As wonderfully relaxing and stylistic as Kingdoms and Castles is, it is not without its flaws. Farms only produce food in the summer, meaning that during winter, you get several peasants just standing around doing nothing in the middle of frozen fields. This is not especially egregious when you have a thousand people in your hamlet, but quite a big problem in the early game -- the interface requires you to click on each farm and close them down manually if you want to free farmers to do other chores, which besides being extremely boring and draining, should by all means be something the game does by itself.
Meanwhile, "disasters” like plagues and fire offer very little time to react if you don’t already have all the infrastructure in place, which can lead to devastating occurences that feel severely unfair. Fire is especially in dire need of a revamp, as it often burns faster than your villagers can put it out and forces you to fill your town with dozens of wells within sight of each other, limiting freedom of choice and turning half your site into a senseless eyesore. More egregiously, fire can break out in the same place multiple times in a row and is not dampened by thunderstorms and rain, which makes it unbelievable frustrating at times.
The length of years also feel slightly off, going past way too fast at normal speed and not being very reflective of the way the world behaves. Depending on the size of your settlement, your villagers can take the better part of a year to cross it from one end to the next, rendering construction projects on the outskirts of town a multi-year endeavour. While it is isn’t exactly taxing, it does feel a bit off-putting when a simple cottage takes nearly two years to be built -- or a manor takes four. As a reference, the mighty Colosseum in Roma was built in under eight years.
As weird as the previously mentioned things are, Kingdoms and Castles feels tremendously polished. The game has high production standards, from the interface and sound effects to the way buildings “plop” with smoke when you place their outlines for construction. It feels like a quality game right from the start, and that’s an amazing achievement coming from a two-man development team.

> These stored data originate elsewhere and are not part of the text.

/-- The corrections of DAA after a sum of packed bytes, whose high digits add up to `p` and whose low digits to `q`: the
result is packed again, its digits those of the sum without its hundreds (R127, D14). -/
theorem daaNat_packed_sum {p q : Nat} (hp : p ≤ 18) (hq : q ≤ 18) {h : Bool} (hh : h = true ↔ q > 0x0F) {r : Nat}
    (hr : r = daaNat ((16 * p + q) % 256) false h (decide (16 * p + q > 0xFF))) :
    digits r = (10 * p + q) % 100 ∧ r % 16 ≤ 9 := by
  have hlow : h = true ∨ (16 * p + q) % 256 % 16 > 9 ↔ q > 9 := by
    rw [hh]
    omega
  have hhigh : 16 * p + q > 0xFF ∨ (16 * p + q) % 256 > 0x99 ↔ 10 * p + q ≥ 100 := by omega
  simp only [daaNat, if_true, decide_eq_true_eq, hlow, hhigh] at hr
  obtain ⟨x, y, hy, hrxy, hsum⟩ : ∃ x y, y ≤ 9 ∧ r = 16 * x + y ∧ 10 * x + y = (10 * p + q) % 100 := by
    by_cases h1 : 10 * p + q ≥ 100 <;> by_cases h2 : q > 9 <;> simp only [h1, h2, if_true, if_false] at hr
    · exact ⟨p - 9, q - 10, by omega⟩
    · exact ⟨p - 10, q, by omega⟩
    · exact ⟨p + 1, q - 10, by omega⟩
    · exact ⟨p, q, by omega⟩
  obtain ⟨hdig, hlow⟩ := digits_packed (p := x) hy
  rw [hrxy, hdig, hlow]
  exact ⟨hsum, hy⟩

/-- DAA after the sum of two packed bytes: the digits of the decimal sum, and its carry (R117, R127, D14). -/
theorem digits_daaNat_of_sum {x y : Nat} (hx : x / 16 ≤ 9) (hx' : x % 16 ≤ 9) (hy : y / 16 ≤ 9) (hy' : y % 16 ≤ 9)
    {r : Nat} (hr : r = daaNat ((x + y) % 256) false (decide (x % 16 + y % 16 > 0x0F)) (decide (x + y > 0xFF))) :
    digits r = (digits x + digits y) % 100 ∧ r % 16 ≤ 9 ∧
      (x + y > 0xFF ∨ (x + y) % 256 > 0x99 ↔ digits x + digits y ≥ 100) := by
  have hsum : x + y = 16 * (x / 16 + y / 16) + (x % 16 + y % 16) := by omega
  have hdig : digits x + digits y = 10 * (x / 16 + y / 16) + (x % 16 + y % 16) := by
    unfold digits
    omega
  rw [hsum] at hr ⊢
  rw [hdig]
  obtain ⟨h1, h2⟩ := daaNat_packed_sum (Nat.add_le_add hx hy) (Nat.add_le_add hx' hy') decide_eq_true_iff hr
  exact ⟨h1, h2, by omega⟩

theorem State.regCheck_of_holds {s : State} {r : Reg8} (h : s.holds (.reg r) = true) : s.regCheck r = none := by
  rw [State.regCheck, if_pos h]

theorem State.flagCheck_of_holds {s : State} {g : FlagName} (h : s.holds (.flag g) = true) : s.flagCheck g = none := by
  rw [State.flagCheck, if_pos h]

/-- ADD A,B where every register and flag holds a value (R117). -/
theorem exec_add_A_B_of_holds {s : State} (hs : s.running = true) (hn : ∀ n, s.holds n = true) :
    ∃ t, exec .add_A_B s = .next t ∧ t.running = true ∧ t.a.toNat = (s.a.toNat + s.b.toNat) % 256 ∧ t.f.n = false ∧
      t.f.h = decide (s.a.toNat % 16 + s.b.toNat % 16 > 0x0F) ∧ t.f.c = decide (s.a.toNat + s.b.toNat > 0xFF) := by
  have hpass : firstFault (s.readChecks (.reg .b) ++ [s.regCheck .a]) = none := by
    simp [State.readChecks, State.regCheck_of_holds, hn]
  exact ⟨_, ((addAndAdc .add_A_B (.reg .b) s hs).1 rfl).1 hpass, hs, BitVec.toNat_ofNat _ _, rfl, rfl, rfl⟩

/-- DAA where every register and flag holds a value (R127). -/
theorem exec_daa_of_holds {s : State} (hs : s.running = true) (hn : ∀ n, s.holds n = true) :
    ∃ t, exec .daa s = .next t ∧ t.a.toNat = daaNat s.a.toNat s.f.n s.f.h s.f.c ∧
      t.f.c = (s.f.c || (!s.f.n && decide (s.a.toNat > 0x99))) := by
  have hpass : firstFault [s.regCheck .a, s.flagCheck .c, s.flagCheck .n, s.flagCheck .h] = none := by
    simp [State.regCheck_of_holds, State.flagCheck_of_holds, hn]
  refine ⟨_, (decimalAdjust s _ _ _ hs rfl rfl rfl).1 hpass, ?_, rfl⟩
  exact (BitVec.toNat_ofNat _ _).trans (Nat.mod_eq_of_lt (daaNat_lt _ _ _ _))
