-- ==== Sys2Proof/Config.lean ====
section
/-! DEFINITION. What an implementation fixes (the parameters of R6) and the free values: what the spec leaves open. -/

namespace Sys2Proof

/-- Rounding of the run walker's initial error (R6, R182). -/
inductive BresenhamDiv where
  | trunc
  | floor
  deriving DecidableEq, Repr

/-- The parameters of R6 that are not fixed numbers. A machine's parameters never change; they stand in
`State.params`, so that a statement about every state is a statement about every machine (log 5). -/
structure Params where
  /-- `QRD_BASE` counted in blocks of 2 MiB (R6: any multiple of 2 MiB). -/
  baseBlock : Nat
  maxImgW : Nat
  maxImgH : Nat
  maxFinderCand : Nat
  maxAlignCand : Nat
  bresenham : BresenhamDiv
  deriving DecidableEq, Repr

/-- The defaults of R6 (revision QRD1). `QRD_BASE` is OPEN there: 0 is a DESIGN CHOICE (log 5). -/
def Params.qrd1 : Params where
  baseBlock := 0
  maxImgW := 2048
  maxImgH := 2048
  maxFinderCand := 64
  maxAlignCand := 64
  bresenham := .trunc

/-- The legal ranges of R6. -/
abbrev Params.legal (p : Params) : Prop :=
  1 ≤ p.maxImgW ∧ p.maxImgW ≤ 2048 ∧ 1 ≤ p.maxImgH ∧ p.maxImgH ≤ 2048 ∧
    3 ≤ p.maxFinderCand ∧ 1 ≤ p.maxAlignCand

/-- `MAX_GRID` (R6: fixed). -/
abbrev maxGrid : Nat := 177

/-- `POLY_MAX_LEN` (R6: fixed). -/
abbrev polyMaxLen : Nat := 512

/-- Free value: the byte at `addr` that reset number `draw` left unspecified (R51, R360; log 6). -/
opaque Config.resetByte (draw addr : Nat) : Byte

/-- Free value: what a host read of offset `off` returns while a command runs (R372; log 7). -/
opaque Config.busyRead (draw off : Nat) : Word

/-- Free value: the bits of a NaN result that IEEE 754 leaves open (log 8). -/
opaque Config.nanBits (draw : Nat) : Bits64

/-- Free value: module `(x, y)` of the function pattern of `version`, outside that pattern's square, which
only a stale version cache makes a command read (R287, R376; log 10). -/
opaque Config.fnpatOutside (version x y : Nat) : Bool

end Sys2Proof
end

While the graphics are very pleasing, complete with shadows and weather effects, the music is a mixed bag. The compositions are incredibly competent and varied, providing a wonderful musical landscape for the game, but their frequent use of arpeggiato and polytonality ends up polluting the experience. Strategy games often favour long play sessions, and after an hour with the game, I wanted to claw my ears out. I don’t recommend the music be changed -- instead, the soundtrack should be expanded with more atmospheric and ambiant tracks that favour a dolce and more low profile soundscape.
In the end, however, Kingdoms and Castles is an amazingly sweet experience. It currently has a lot of room to grow, but the base experience is already very satisfying -- with charming graphics and smooth gameplay, this is one of those games you can just lose yourself for hours after a hard day’s work. The best titles in the strategy genre have that amazing ability to let you accomplish something while providing you a relaxing experience, and in that regard, Kingdoms and Castles is up there with the best of them.
Kingdoms and Castles (Reviewed on Windows)
Excellent. Look out for this one.
A great little game with an amazing aesthetic, but with a lot of ways to grow.